Task inputs below:
/-! ### Loads and arithmetic: section 2.3 and the source's own examples S1 to S7 -/

theorem test_stv : look (run (regs ready [(15, 1)]) 0x6F00) (fun t => t.reg 15) = some 0 := by decide
theorem test_str : look (run (regs ready [(1, 9)]) 0x8010) (fun t => (t.reg 0, t.reg 1)) = some (9, 9) := by decide
theorem test_addv : look (run (regs ready [(3, 0xFF)]) 0x7301) (fun t => (t.reg 3, t.reg 15)) = some (0, 1) := by decide
theorem test_addv_flag_register :
    look (run (regs ready [(15, 0xFF)]) 0x7F01) (fun t => t.reg 15) = some 1 := by decide
theorem test_add : look (run (regs ready [(0, 1), (1, 255)]) 0x8014) (fun t => (t.reg 0, t.reg 15)) = some (0, 1) := by
  decide
theorem test_add_old_flag :
    look (run (regs ready [(0, 0x10), (15, 1)]) 0x80F4) (fun t => (t.reg 0, t.reg 15)) = some (0x11, 0) := by decide
theorem test_or :
    look (run (regs ready [(0, 0x0F), (1, 0x35), (15, 7)]) 0x8011) (fun t => (t.reg 0, t.reg 15)) = some (0x3F, 7) := by
  decide
theorem test_and :
    look (run (regs ready [(0, 0x0F), (1, 0x35), (15, 7)]) 0x8012) (fun t => (t.reg 0, t.reg 15)) = some (0x05, 7) := by
  decide
theorem test_xor :
    look (run (regs ready [(0, 0x0F), (1, 0x35), (15, 7)]) 0x8013) (fun t => (t.reg 0, t.reg 15)) = some (0x3A, 7) := by
  decide
theorem test_sub : look (run (regs ready [(0, 5), (1, 3)]) 0x8015) (fun t => (t.reg 0, t.reg 15)) = some (2, 1) := by
  decide
theorem test_sub_borrow :
    look (run (regs ready [(0, 5), (1, 6)]) 0x8015) (fun t => (t.reg 0, t.reg 15)) = some (255, 0) := by decide
theorem test_subr : look (run (regs ready [(0, 3), (1, 5)]) 0x8017) (fun t => (t.reg 0, t.reg 15)) = some (2, 1) := by
  decide
theorem test_subr_borrow :
    look (run (regs ready [(0, 5), (1, 3)]) 0x8017) (fun t => (t.reg 0, t.reg 15)) = some (0xFE, 0) := by decide
theorem test_rsh : look (run (regs ready [(0, 0b101)]) 0x8006) (fun t => (t.reg 0, t.reg 15)) = some (0b10, 1) := by
  decide
theorem test_rsh_flag_register : look (run (regs ready [(15, 3)]) 0x8F06) (fun t => t.reg 15) = some 0 := by decide
theorem test_lsh :
    look (run (regs ready [(0, 0b10001010)]) 0x800E) (fun t => (t.reg 0, t.reg 15)) = some (0b00010100, 1) := by decide
theorem test_lsh_flag_register : look (run (regs ready [(15, 0x80)]) 0x8F0E) (fun t => t.reg 15) = some 2 := by decide

/-! ### Random and memory: sections 2.4 and 2.5 -/

theorem test_rnd :
    look (run (ready ⟨none, 0xB7, none⟩) 0xC20F) (fun t => (t.reg 2, t.reg 15)) = some (0x07, 0) := by decide
theorem test_sti : look (run ready 0xA300) State.i = some 0x300 := by decide
theorem test_addi :
    look (run (regs { ready with i := 0x0FFF } [(0, 1), (15, 1)]) 0xF01E) (fun t => (t.i, t.reg 15, t.fault)) =
      some (0x1000, 1, none) := by decide
theorem test_addi_wraps : look (run (regs { ready with i := 0xFFFF } [(0, 1)]) 0xF01E) State.i = some 0 := by decide
theorem test_stis : look (run (regs ready [(4, 0x0A)]) 0xF429) State.i = some 50 := by decide
theorem test_stis_above_15 : look (run (regs ready [(4, 0xFF)]) 0xF429) State.i = some 1275 := by decide
theorem test_bcd_highest_place :
    look (run (regs { ready with i := 4093 } [(0, 129)]) 0xF033)
      (fun t => (t.byteAt 4093, t.byteAt 4094, t.byteAt 4095, t.i)) = some (1, 2, 9, 4093) := by decide
theorem test_bcd_out_of_range :
    look (run (regs { ready with i := 4094 } [(0, 129)]) 0xF033) (fun t => (t.fault, t.byteAt 4094)) =
      some (some (.memoryOutOfRange 4096 0x200), 0) := by decide
theorem test_ctr :
    look (run (regs { ready with i := 0x300 } [(0, 0xAA), (1, 0xBB), (2, 0xCC)]) 0xF155)
      (fun t => (t.byteAt 0x300, t.byteAt 0x301, t.byteAt 0x302, t.i)) = some (0xAA, 0xBB, 0, 0x300) := by decide
theorem test_ctr_out_of_range :
    look (run (regs { ready with i := 4095 } [(0, 5)]) 0xF155) (fun t => (t.fault, t.byteAt 4095)) =
      some (some (.memoryOutOfRange 4096 0x200), 0) := by decide
theorem test_cfr :
    look (run (bytes (regs { ready with i := 0x300 } [(3, 7)]) 0x300 [1, 2, 9, 4]) 0xF265)
      (fun t => (t.reg 0, t.reg 1, t.reg 2, t.reg 3)) = some (1, 2, 9, 7) := by decide
theorem test_cfr_out_of_range :
    look (run { ready with i := 0xFFFF } 0xF165) State.fault = some (some (.memoryOutOfRange 0xFFFF 0x200)) := by decide

/-! ### Display, input and timers: sections 2.6 and 2.7 -/

theorem test_cld : look (run ready 0x00E0) State.display = some [.clear] := by decide
theorem test_drw :
    look (run (bytes (regs { ready ⟨none, 0, some 0b10⟩ with i := 0x300 } [(1, 3), (2, 4)]) 0x300 [0xF0, 0x90]) 0xD122)
      (fun t => (t.display, t.reg 15)) = some ([.drawRow 3 4 0xF0, .drawRow 3 5 0x90], 1) := by decide
theorem test_drw_tall_coordinate :
    look (run (regs { ready with i := 0x300 } [(2, 0xFF)]) 0xD123) State.display =
      some [.drawRow 0 255 0, .drawRow 0 256 0, .drawRow 0 257 0] := by decide
theorem test_sep :
    look (run (regs { ready (withKeys 0x0080) with pc := 0x202 } [(0, 7)]) 0xE09E) State.pc = some 0x206 := by decide
theorem test_sep_index_above_15 :
    look (run (regs ready [(0, 0x10)]) 0xE09E) (fun t => (t.fault, t.pc)) =
      some (some (.invalidKeyIndex 0x10 0x200), 0x202) := by decide
theorem test_senp :
    look (run (regs { ready with pc := 0x202 } [(0, 7)]) 0xE0A1) State.pc = some 0x206 := by decide
theorem test_senp_index_above_15 :
    look (run (regs ready [(0, 0xFF)]) 0xE0A1) State.fault = some (some (.invalidKeyIndex 0xFF 0x200)) := by decide
theorem test_wtp : look (run (ready (withKeys 0x0088)) 0xF00A) (fun t => (t.reg 0, t.pc)) = some (3, 0x202) := by decide
theorem test_wtp_waits : look (run (regs ready [(0, 9)]) 0xF00A) (fun t => (t.reg 0, t.pc, t.report)) =
    some (9, 0x200, some .continued) := by decide
theorem test_strd : look (run { ready with dt := 0x2A } 0xF307) (fun t => (t.reg 3, t.dt)) = some (0x2A, 0x2A) := by
  decide
theorem test_stdr : look (run (regs ready [(3, 60)]) 0xF315) (fun t => (t.dt, t.st)) = some (60, 0) := by decide
theorem test_strs : look (run (regs ready [(0, 5)]) 0xF018) (fun t => (t.st, t.sound)) = some (5, true) := by decide
theorem test_timer_tick :
    look (step { State.reset with dt := 2, st := 0, host := [.timerTick] }) (fun t => (t.dt, t.st)) = some (1, 0) := by
  decide

/-! ### Fetch, fatals, the host: section 2.1 -/

theorem test_fetch_at_4094 :
    look (run { ready with pc := 4094 } 0x6007) (fun t => (t.reg 0, t.pc)) = some (7, 4096) := by decide
theorem test_fetch_at_4095 :
    look (step { ready with pc := 4095 }) (fun t => (t.fault, t.pc)) =
      some (some (.memoryOutOfRange 4096 4095), 4095) := by decide
theorem test_fetch_above :
    look (step { ready with pc := 0x10FE }) (fun t => (t.fault, t.pc)) =
      some (some (.memoryOutOfRange 0x10FE 0x10FE), 0x10FE) := by decide
theorem test_fetch_at_odd_address :
    look (run { ready with pc := 0x201 } 0x6105) (fun t => (t.reg 1, t.pc)) = some (5, 0x203) := by decide
theorem test_invalid_word :
    look (run ready 0x0001) (fun t => (t.fault, t.report, t.pc)) =
      some (some (.invalidInstruction 1 0x200), some .fatal, 0x202) := by decide
/-- 10_state.md R25: the first byte of glyph A, and the first byte past the table. -/
theorem test_reset_glyphs : State.reset.byteAt 0x32 = 0xF0 ∧ State.reset.byteAt 79 = 0x80 ∧
    State.reset.byteAt 80 = 0 := by decide
theorem test_load :
    look (step { State.reset with host := [.load [0x6081, 0xA300]] })
      (fun t => (t.wordAt 0x200, t.wordAt 0x202, t.host)) = some (0x6081, 0xA300, []) := by decide
theorem test_load_after_first_tick :
    stop (step { State.reset with report := some .continued, host := [.load []] }) = some .loadAfterFirstTick := by
  decide

/-- The program P6 of 95_test_vectors.md: a forward reference becomes a call. -/
theorem test_assemble_forward_reference :
    assemble (["STV 0 01", "addone", "EXT", "#f addone", "ADDV 0 01", "RET"].map String.toList) =
      .ok [0x6001, 0x2206, 0x0000, 0x7001, 0x00EE] := by decide
/-- A name inside a definition emits the placeholder into its buffer; never defined, it stays (30_encoding.md R65, R66). -/
theorem test_assemble_reference_inside_definition :
    assemble (["EXT", "#f loop", "STV 0 01", "other", "RET"].map String.toList) =
      .ok [0x0000, 0x6001, Config.placeholderWord, 0x00EE] := rfl
/-- A missing operand is an error of its line, with the line's number and text (30_encoding.md R64). -/
theorem test_assemble_missing_operand :
    assemble (["// header", "", "STV 0"].map String.toList) =
      .error (.atLine 3 "STV 0".toList .missingOperand) := by decide

/-! ### Witnesses: states and operands that meet the hypotheses of each statement, every clause at its boundaries -/

/-- The reset state with a tick in the schedule and a word at `pc`. -/
def fetching (w : Nat) (inp : TickInput := quiet) : State := (ready inp).withFetchWord 16 w

/-- A machine that a stack underflow has stopped. -/
def faulted : State := { ready with fault := some (.stackUnderflow 0x200), report := some .fatal }

theorem test_witness_inv : MachineInv (fetching 0x6081) ∧ ∃ t, step (fetching 0x6081) = .next t :=
  ⟨by unfold MachineInv; decide, _, rfl⟩

theorem test_witness_even :
    EvenAddresses (fetching 0x1204) ∧ (∀ i, NextInstr (fetching 0x1204) i → EvenTarget i (fetching 0x1204)) ∧
      ∃ t, step (fetching 0x1204) = .next t := by
  refine ⟨by unfold EvenAddresses; decide, fun i h => ?_, _, rfl⟩
  have hd : decode ((fetching 0x1204).wordAt (fetching 0x1204).pc.toNat) = .ok (.jmp 0x204) := by decide
  obtain rfl : Instr.jmp 0x204 = i := by simpa [hd] using h.2.2
  simp [EvenTarget]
End of Task inputs.
» **What the task asks**: How many of the lines in the records include the word "EvenAddresses"? Only the number should be given.

» **Answer box**: 2